#### Entries shown
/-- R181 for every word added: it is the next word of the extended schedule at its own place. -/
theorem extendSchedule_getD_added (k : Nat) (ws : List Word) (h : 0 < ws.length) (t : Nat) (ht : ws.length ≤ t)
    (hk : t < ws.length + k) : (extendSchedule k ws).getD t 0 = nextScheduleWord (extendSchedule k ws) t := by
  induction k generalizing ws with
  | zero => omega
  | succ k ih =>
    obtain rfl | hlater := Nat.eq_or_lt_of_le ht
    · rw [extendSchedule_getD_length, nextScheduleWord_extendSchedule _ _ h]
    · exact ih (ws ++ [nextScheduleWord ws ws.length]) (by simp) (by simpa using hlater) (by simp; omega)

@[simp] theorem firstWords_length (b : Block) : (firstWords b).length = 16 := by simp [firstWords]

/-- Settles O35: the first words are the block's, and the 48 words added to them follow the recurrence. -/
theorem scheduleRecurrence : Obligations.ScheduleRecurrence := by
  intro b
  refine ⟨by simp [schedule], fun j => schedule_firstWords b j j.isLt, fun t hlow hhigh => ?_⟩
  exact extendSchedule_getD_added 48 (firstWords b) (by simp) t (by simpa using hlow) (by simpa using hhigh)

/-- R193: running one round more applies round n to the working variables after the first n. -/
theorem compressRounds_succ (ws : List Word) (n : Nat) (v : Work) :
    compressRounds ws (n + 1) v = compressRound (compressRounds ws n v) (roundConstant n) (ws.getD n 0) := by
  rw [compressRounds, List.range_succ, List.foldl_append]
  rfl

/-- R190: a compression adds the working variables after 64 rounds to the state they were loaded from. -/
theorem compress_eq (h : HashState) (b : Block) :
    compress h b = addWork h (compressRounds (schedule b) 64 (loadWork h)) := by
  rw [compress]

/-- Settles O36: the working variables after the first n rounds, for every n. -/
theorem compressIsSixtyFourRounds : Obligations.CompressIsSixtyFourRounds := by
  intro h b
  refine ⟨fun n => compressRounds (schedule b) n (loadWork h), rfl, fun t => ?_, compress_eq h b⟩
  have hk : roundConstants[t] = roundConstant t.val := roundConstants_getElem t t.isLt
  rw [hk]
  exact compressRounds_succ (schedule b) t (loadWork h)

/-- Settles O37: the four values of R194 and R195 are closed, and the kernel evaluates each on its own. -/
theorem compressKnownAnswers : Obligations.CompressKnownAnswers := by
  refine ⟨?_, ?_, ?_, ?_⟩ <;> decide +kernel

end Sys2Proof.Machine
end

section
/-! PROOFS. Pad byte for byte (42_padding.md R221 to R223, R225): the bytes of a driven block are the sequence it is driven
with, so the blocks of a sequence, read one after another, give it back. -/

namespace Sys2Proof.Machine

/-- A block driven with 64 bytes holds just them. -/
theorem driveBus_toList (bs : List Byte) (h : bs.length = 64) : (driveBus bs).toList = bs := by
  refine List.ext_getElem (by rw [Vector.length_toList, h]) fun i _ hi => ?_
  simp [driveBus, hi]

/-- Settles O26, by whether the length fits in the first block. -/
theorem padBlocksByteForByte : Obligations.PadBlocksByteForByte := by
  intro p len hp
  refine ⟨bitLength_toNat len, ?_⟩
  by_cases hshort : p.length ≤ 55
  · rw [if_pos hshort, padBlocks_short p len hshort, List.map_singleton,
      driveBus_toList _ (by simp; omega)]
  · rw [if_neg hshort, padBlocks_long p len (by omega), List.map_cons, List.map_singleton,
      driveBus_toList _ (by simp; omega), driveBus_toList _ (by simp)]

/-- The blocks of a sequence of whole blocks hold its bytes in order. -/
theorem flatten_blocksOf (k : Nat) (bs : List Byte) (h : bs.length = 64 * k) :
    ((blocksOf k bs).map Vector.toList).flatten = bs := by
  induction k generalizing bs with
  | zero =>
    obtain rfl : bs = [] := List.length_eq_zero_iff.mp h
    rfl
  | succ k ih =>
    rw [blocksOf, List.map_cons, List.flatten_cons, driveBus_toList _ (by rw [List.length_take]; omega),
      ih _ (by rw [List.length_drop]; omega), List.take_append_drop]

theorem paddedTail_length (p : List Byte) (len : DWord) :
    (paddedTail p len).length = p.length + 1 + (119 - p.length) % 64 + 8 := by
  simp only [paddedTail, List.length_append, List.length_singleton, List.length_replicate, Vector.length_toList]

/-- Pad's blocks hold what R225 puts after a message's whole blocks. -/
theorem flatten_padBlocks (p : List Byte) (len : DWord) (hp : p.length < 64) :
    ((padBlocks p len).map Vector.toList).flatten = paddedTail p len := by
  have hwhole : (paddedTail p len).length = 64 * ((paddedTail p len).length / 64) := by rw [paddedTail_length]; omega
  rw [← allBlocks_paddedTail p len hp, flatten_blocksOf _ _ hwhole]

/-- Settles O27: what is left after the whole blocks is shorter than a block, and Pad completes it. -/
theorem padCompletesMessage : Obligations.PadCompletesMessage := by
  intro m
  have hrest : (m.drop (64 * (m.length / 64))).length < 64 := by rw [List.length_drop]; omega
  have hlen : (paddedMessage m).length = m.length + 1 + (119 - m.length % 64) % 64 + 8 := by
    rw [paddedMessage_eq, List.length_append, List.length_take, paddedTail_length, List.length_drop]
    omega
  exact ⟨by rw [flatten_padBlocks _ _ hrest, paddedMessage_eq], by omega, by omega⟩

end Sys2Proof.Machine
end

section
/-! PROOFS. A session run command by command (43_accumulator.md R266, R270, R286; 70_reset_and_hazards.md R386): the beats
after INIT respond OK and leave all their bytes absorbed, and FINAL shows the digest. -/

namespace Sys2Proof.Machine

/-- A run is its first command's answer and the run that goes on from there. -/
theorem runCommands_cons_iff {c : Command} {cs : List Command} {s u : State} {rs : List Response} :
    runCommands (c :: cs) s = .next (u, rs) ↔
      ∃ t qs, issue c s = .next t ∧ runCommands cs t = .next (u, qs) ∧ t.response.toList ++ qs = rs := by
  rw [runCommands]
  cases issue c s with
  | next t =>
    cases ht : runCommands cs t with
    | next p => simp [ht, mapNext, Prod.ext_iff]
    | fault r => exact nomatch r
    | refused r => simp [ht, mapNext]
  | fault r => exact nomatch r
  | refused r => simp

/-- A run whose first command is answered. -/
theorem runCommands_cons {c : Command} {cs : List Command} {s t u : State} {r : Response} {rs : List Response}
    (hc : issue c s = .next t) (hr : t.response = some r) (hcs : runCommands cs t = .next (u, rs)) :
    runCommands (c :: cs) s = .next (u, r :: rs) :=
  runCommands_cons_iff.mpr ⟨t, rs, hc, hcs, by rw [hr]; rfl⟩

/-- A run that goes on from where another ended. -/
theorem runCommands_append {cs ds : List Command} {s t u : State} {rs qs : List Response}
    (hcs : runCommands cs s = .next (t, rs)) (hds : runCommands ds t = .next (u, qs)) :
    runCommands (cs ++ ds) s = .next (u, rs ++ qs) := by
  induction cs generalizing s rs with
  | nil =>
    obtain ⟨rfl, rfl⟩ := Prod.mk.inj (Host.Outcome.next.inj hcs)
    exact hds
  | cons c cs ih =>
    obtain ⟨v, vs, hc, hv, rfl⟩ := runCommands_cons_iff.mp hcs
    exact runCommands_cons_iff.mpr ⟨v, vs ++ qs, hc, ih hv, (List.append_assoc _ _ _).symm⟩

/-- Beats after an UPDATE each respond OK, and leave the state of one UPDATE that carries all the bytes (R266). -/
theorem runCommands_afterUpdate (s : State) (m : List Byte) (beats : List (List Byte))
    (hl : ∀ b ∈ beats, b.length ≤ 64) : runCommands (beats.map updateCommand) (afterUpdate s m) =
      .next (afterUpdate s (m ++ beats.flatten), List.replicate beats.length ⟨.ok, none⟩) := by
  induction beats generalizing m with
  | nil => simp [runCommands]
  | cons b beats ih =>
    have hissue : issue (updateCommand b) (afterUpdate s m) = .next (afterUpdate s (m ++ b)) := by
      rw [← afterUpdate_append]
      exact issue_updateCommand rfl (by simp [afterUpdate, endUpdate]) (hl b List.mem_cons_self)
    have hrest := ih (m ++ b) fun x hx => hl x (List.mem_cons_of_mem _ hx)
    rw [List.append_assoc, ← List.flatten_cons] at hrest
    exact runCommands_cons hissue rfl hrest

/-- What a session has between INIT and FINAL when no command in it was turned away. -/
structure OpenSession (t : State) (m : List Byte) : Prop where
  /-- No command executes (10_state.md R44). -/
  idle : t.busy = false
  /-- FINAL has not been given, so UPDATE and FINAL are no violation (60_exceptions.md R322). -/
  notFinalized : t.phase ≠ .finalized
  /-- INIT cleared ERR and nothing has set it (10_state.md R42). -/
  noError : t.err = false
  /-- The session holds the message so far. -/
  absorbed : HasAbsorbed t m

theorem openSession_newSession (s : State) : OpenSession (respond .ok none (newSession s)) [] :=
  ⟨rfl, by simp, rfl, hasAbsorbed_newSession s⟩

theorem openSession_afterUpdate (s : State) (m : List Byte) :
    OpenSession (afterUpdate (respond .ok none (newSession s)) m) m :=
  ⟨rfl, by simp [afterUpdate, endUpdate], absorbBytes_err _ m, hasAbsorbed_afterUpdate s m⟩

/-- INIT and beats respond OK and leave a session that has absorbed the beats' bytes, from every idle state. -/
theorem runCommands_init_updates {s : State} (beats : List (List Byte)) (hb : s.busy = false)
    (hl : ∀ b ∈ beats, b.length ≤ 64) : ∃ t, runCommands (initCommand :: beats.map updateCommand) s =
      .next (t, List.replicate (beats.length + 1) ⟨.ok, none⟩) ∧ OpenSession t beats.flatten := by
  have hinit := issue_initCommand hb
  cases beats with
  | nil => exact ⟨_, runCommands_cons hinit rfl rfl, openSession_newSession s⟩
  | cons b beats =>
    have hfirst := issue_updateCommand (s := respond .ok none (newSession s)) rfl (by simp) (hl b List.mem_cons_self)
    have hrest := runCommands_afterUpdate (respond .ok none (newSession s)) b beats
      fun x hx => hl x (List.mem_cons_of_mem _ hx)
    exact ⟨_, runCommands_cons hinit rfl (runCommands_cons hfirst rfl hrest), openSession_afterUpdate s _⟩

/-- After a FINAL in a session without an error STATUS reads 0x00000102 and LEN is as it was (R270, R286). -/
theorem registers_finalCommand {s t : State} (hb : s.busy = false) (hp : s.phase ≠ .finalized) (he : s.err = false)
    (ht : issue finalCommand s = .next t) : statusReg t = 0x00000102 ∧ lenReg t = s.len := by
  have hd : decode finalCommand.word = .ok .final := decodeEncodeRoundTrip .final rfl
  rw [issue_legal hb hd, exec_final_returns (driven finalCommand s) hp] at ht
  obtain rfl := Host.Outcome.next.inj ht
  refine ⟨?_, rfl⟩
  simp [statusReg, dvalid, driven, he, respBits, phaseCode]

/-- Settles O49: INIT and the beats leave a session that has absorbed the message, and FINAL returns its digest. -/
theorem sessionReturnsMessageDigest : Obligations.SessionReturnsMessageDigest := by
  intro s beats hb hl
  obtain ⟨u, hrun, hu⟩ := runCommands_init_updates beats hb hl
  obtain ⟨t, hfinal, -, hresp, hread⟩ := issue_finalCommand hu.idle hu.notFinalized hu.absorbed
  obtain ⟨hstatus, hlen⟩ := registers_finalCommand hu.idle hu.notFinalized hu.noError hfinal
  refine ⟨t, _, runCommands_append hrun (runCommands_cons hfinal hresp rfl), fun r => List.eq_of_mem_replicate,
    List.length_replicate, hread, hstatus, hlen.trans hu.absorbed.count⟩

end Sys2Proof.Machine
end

...

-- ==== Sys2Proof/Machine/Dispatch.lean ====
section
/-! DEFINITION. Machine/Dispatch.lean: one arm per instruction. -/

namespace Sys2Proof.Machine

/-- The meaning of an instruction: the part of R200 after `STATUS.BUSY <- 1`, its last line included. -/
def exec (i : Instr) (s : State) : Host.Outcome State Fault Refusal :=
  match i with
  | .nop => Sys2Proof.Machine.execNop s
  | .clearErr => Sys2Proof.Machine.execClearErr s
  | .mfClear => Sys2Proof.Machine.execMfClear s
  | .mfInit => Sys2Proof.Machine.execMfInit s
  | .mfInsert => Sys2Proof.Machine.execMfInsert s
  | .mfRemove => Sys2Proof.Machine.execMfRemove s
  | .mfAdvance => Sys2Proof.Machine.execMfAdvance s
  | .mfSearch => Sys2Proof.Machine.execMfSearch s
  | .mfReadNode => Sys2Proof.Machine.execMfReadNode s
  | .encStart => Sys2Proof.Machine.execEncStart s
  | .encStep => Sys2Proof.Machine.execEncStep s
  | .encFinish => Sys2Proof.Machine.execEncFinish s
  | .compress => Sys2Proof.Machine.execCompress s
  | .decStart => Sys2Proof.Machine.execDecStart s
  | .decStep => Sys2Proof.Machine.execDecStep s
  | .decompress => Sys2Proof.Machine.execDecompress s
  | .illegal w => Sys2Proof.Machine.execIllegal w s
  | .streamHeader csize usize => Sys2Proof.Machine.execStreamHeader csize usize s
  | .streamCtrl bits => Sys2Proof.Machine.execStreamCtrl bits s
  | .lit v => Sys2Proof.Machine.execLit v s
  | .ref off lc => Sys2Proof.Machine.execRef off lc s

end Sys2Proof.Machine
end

#### Goal of the exercise
Gather from the data above every line with the string "working".

#### Task solution
/-- R193: running one round more applies round n to the working variables after the first n. -/
/-- R190: a compression adds the working variables after 64 rounds to the state they were loaded from. -/
/-- Settles O36: the working variables after the first n rounds, for every n. -/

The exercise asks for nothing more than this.